» **WORK REQUEST**
Instruction for the data below: set down exactly the lines from the line with "p.arg = 0 → m < 256 →" to the line with "bankA := if", inclusive, and no others.

» **RECORD EXTRACTS**

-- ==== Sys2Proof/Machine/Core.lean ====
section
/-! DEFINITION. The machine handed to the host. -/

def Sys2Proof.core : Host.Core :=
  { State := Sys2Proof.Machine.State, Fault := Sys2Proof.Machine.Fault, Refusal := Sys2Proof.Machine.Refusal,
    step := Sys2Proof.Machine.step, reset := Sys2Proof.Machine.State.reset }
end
--
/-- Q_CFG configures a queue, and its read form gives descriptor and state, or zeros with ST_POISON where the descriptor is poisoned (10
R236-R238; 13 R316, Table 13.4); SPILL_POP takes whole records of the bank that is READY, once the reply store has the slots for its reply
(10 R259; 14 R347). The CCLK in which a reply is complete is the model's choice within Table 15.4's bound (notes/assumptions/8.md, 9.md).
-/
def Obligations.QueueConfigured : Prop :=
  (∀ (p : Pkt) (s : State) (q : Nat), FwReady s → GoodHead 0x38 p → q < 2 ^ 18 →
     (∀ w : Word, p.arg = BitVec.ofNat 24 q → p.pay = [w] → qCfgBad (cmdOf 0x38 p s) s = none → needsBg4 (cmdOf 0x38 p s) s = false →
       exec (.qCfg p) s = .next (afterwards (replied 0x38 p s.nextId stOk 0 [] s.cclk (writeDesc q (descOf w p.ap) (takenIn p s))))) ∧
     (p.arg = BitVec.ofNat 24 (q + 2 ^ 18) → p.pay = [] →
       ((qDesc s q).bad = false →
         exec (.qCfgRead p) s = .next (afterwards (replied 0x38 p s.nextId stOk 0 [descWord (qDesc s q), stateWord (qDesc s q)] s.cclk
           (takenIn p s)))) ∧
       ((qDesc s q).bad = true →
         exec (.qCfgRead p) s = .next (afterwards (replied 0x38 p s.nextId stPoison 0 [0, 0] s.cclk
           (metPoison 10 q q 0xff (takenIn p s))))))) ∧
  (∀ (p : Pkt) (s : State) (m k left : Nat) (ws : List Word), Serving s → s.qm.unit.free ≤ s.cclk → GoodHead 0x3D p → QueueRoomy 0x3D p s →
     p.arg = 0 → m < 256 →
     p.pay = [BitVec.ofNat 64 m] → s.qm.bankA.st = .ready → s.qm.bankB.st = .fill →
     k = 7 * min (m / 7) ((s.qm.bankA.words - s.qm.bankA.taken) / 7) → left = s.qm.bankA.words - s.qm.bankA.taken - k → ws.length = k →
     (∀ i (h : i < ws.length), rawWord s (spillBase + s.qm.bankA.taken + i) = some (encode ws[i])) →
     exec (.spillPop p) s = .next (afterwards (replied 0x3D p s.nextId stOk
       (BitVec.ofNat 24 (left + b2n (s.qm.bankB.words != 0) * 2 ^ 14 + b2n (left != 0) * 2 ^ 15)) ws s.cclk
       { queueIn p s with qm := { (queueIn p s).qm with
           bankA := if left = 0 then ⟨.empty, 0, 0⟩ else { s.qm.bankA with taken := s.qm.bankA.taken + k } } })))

» **RESPONSE**
     p.arg = 0 → m < 256 →
     p.pay = [BitVec.ofNat 64 m] → s.qm.bankA.st = .ready → s.qm.bankB.st = .fill →
     k = 7 * min (m / 7) ((s.qm.bankA.words - s.qm.bankA.taken) / 7) → left = s.qm.bankA.words - s.qm.bankA.taken - k → ws.length = k →
     (∀ i (h : i < ws.length), rawWord s (spillBase + s.qm.bankA.taken + i) = some (encode ws[i])) →
     exec (.spillPop p) s = .next (afterwards (replied 0x3D p s.nextId stOk
       (BitVec.ofNat 24 (left + b2n (s.qm.bankB.words != 0) * 2 ^ 14 + b2n (left != 0) * 2 ^ 15)) ws s.cclk
       { queueIn p s with qm := { (queueIn p s).qm with
           bankA := if left = 0 then ⟨.empty, 0, 0⟩ else { s.qm.bankA with taken := s.qm.bankA.taken + k } } })))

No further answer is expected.